__What the exercise asks__: Once you reach the line containing "cnt := 8#4, acc" in the entries below, write out that line and each one after it down to the line containing "c => (none, c)", exactly and with nothing added.

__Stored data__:
-- ==== Sys2Proof/Tests/Slice0.lean ====
section
/-! SUPPORT. Tests: decodings and results whose expected values are the spec's own (spec/95_test_vectors.md,
opcode_table.json, the examples in the rules), and a witness of the hypotheses of every statement. -/

open Sys2Proof Sys2Proof.Machine Sys2Proof.Claims

namespace Sys2Proof.Tests

/-! ### Helpers -/

/-- A live codec with no window open, nothing in `LINK_IN` and every register at a plain value. -/
def idle : State :=
  { State.reset with buf := Vector.replicate 9 0x00#8, exp := 0x0000#16, dv := 0x0000#16, dr := 0x0000#16, linkIn := [] }

/-- A window armed with 0x6233 and nothing taken. -/
def opened : State := { idle with ph := .rx, exp := 0x6233#16 }

/-- A faulted codec. -/
def faulted : State := { idle with flt := some .concurrentOp }

/-- The host waits in `c`, whose window is open, or has closed. -/
def awaiting (c : Call) : State := { opened with waiting := some c }
def closed (c : Call) : State := { idle with waiting := some c }

/-- The report of 100 mm (95_test_vectors.md, source property 7). -/
def report100 : Vector Byte 9 :=
  #v[0x62#8, 0x33#8, 0x09#8, 0xFF#8, 0xFF#8, 0x00#8, 0x64#8, 0x00#8, 0x3C#8]

/-- A window that has taken the first eight bytes of `report100`, the ninth waiting. -/
def almost : State :=
  { opened with
    cnt := 8#4, acc := 0x3C#8, linkIn := [0x3C#8]
    buf := #v[0x62#8, 0x33#8, 0x09#8, 0xFF#8, 0xFF#8, 0x00#8, 0x64#8, 0x00#8, 0x00#8] }

/-- The next state, where there is one. -/
def nextOf : Result → Option State
  | .next t => some t
  | .fault _ => none
  | .refused _ => none

/-- F_DECODE's answer as data. -/
def verdict (g : List Byte) (e : Word16) (hdr : Bool) : Option Word16 × BitVec 3 :=
  match fDecode g e hdr with
  | .ok d => (some d, 1#3)
  | .error c => (none, c)

/-! ### Well-formedness -/

theorem test_wf_refuses_canonical_header_in_the_other_row :
    ¬ WellFormed (.distanceReport 0x09#8 0xFF#8 0xFF#8 0x0064#16 0x00#8 0x3C#8) := by decide

theorem test_wf_accepts_other_headers :
    WellFormed (.distanceReport 0x08#8 0xFF#8 0xFF#8 0x0064#16 0x00#8 0x3D#8) ∧
    WellFormed (.distanceReport 0x09#8 0x00#8 0x01#8 0x0064#16 0x00#8 0x3D#8) ∧
    WellFormed (.distanceReport 0x09#8 0xFF#8 0x01#8 0x0064#16 0x00#8 0x3D#8) := by decide

/-! ### Decoding: every row, by a word written out from the spec -/

/-- Host-to-device rows: frames of 95_test_vectors.md 2.6 and R151. -/
theorem test_decode_command_frames :
    decodeTableWord 72 0x623909FFFFFE0000AC = some .restoreFactoryHard ∧
    decodeTableWord 72 0x623909FFFFFD0000AF = some .restoreFactorySoft ∧
    decodeTableWord 72 0x623209FFFF00010058 = some (.changeAddress 0x0001#16 0x58#8) ∧
    decodeTableWord 72 0x623009FFFF09000052 = some (.changeBaud 0x09#8 0x52#8) ∧
    decodeTableWord 72 0x623409FFFF0100005E = some (.setUploadMode 0x01#8 0x5E#8) ∧
    decodeTableWord 72 0x623509FFFF6400003A = some (.setUploadInterval 0x64#8 0x3A#8) ∧
    decodeTableWord 72 0x623709FFFF0300005F = some (.setLedMode 0x03#8 0x5F#8) ∧
    decodeTableWord 72 0x623809FFFF01000052 = some (.setRelayMode 0x01#8 0x52#8) ∧
    decodeTableWord 72 0x623109FFFF0100005B = some (.setCommMode 0x01#8 0x5B#8) ∧
    decodeTableWord 72 0x623309FFFF00000058 = some .readDistanceReq := by decide

/-- Device-to-host rows: frames of 95_test_vectors.md 2.3. The request read in the other direction is a report
of 0 mm (R74). -/
theorem test_decode_reports :
    decodeTableWord 72 0x623309FFFF12345628 = some (.distanceReportHdr 0x1234#16 0x56#8 0x28#8) ∧
    decodeTableWord 72 0x62330900010064003D =
      some (.distanceReport 0x09#8 0x00#8 0x01#8 0x0064#16 0x00#8 0x3D#8) ∧
    (decode (.frame .deviceToHost)
      [0x62#8, 0x33#8, 0x09#8, 0xFF#8, 0xFF#8, 0x00#8, 0x00#8, 0x00#8, 0x58#8]).toOption =
      some (.distanceReportHdr 0x0000#16 0x00#8 0x58#8, []) := by decide

/-- Host operations and line events: the encodings of 95_test_vectors.md P1, P4, P6 and R70, R71. -/
theorem test_decode_op_codes :
    decodeTableWord 8 0x00 = some .reset ∧
    decodeTableWord 48 0x016237040000 = some (.txFrame 0x6237#16 0x04#8 0x00#8 0x00#8) ∧
    decodeTableWord 24 0x026233 = some (.rxArm 0x6233#16) ∧
    decodeTableWord 8 0x03 = some .readDistance ∧ decodeTableWord 8 0x04 = some .avail ∧
    decodeTableWord 8 0x05 = some .getDistance ∧ decodeTableWord 8 0x06 = some .getLast ∧
    decodeTableWord 8 0x07 = some .getStatus ∧
    decodeTableWord 16 0x1001 = some (.cmdRestoreFactory true) ∧
    decodeTableWord 24 0x111234 = some (.cmdChangeAddress 0x1234#16) ∧
    decodeTableWord 16 0x1209 = some (.cmdChangeBaud 0x09#8) ∧
    decodeTableWord 16 0x1300 = some (.cmdSetUploadMode false) ∧
    decodeTableWord 16 0x1465 = some (.cmdSetUploadInterval 0x65#8) ∧
    decodeTableWord 16 0x1504 = some (.cmdSetLedMode 0x04#8) ∧
    decodeTableWord 16 0x1601 = some (.cmdSetRelayMode 0x01#8) ∧
    decodeTableWord 16 0x1701 = some (.cmdSetCommMode 0x01#8) ∧
    decodeTableWord 16 0x8062 = some (.rxByte 0x62#8) ∧ decodeTableWord 8 0x81 = some .rxTimeout := by decide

__Answer to the problem__:
    cnt := 8#4, acc := 0x3C#8, linkIn := [0x3C#8]
    buf := #v[0x62#8, 0x33#8, 0x09#8, 0xFF#8, 0xFF#8, 0x00#8, 0x64#8, 0x00#8, 0x00#8] }

/-- The next state, where there is one. -/
def nextOf : Result → Option State
  | .next t => some t
  | .fault _ => none
  | .refused _ => none

/-- F_DECODE's answer as data. -/
def verdict (g : List Byte) (e : Word16) (hdr : Bool) : Option Word16 × BitVec 3 :=
  match fDecode g e hdr with
  | .ok d => (some d, 1#3)
  | .error c => (none, c)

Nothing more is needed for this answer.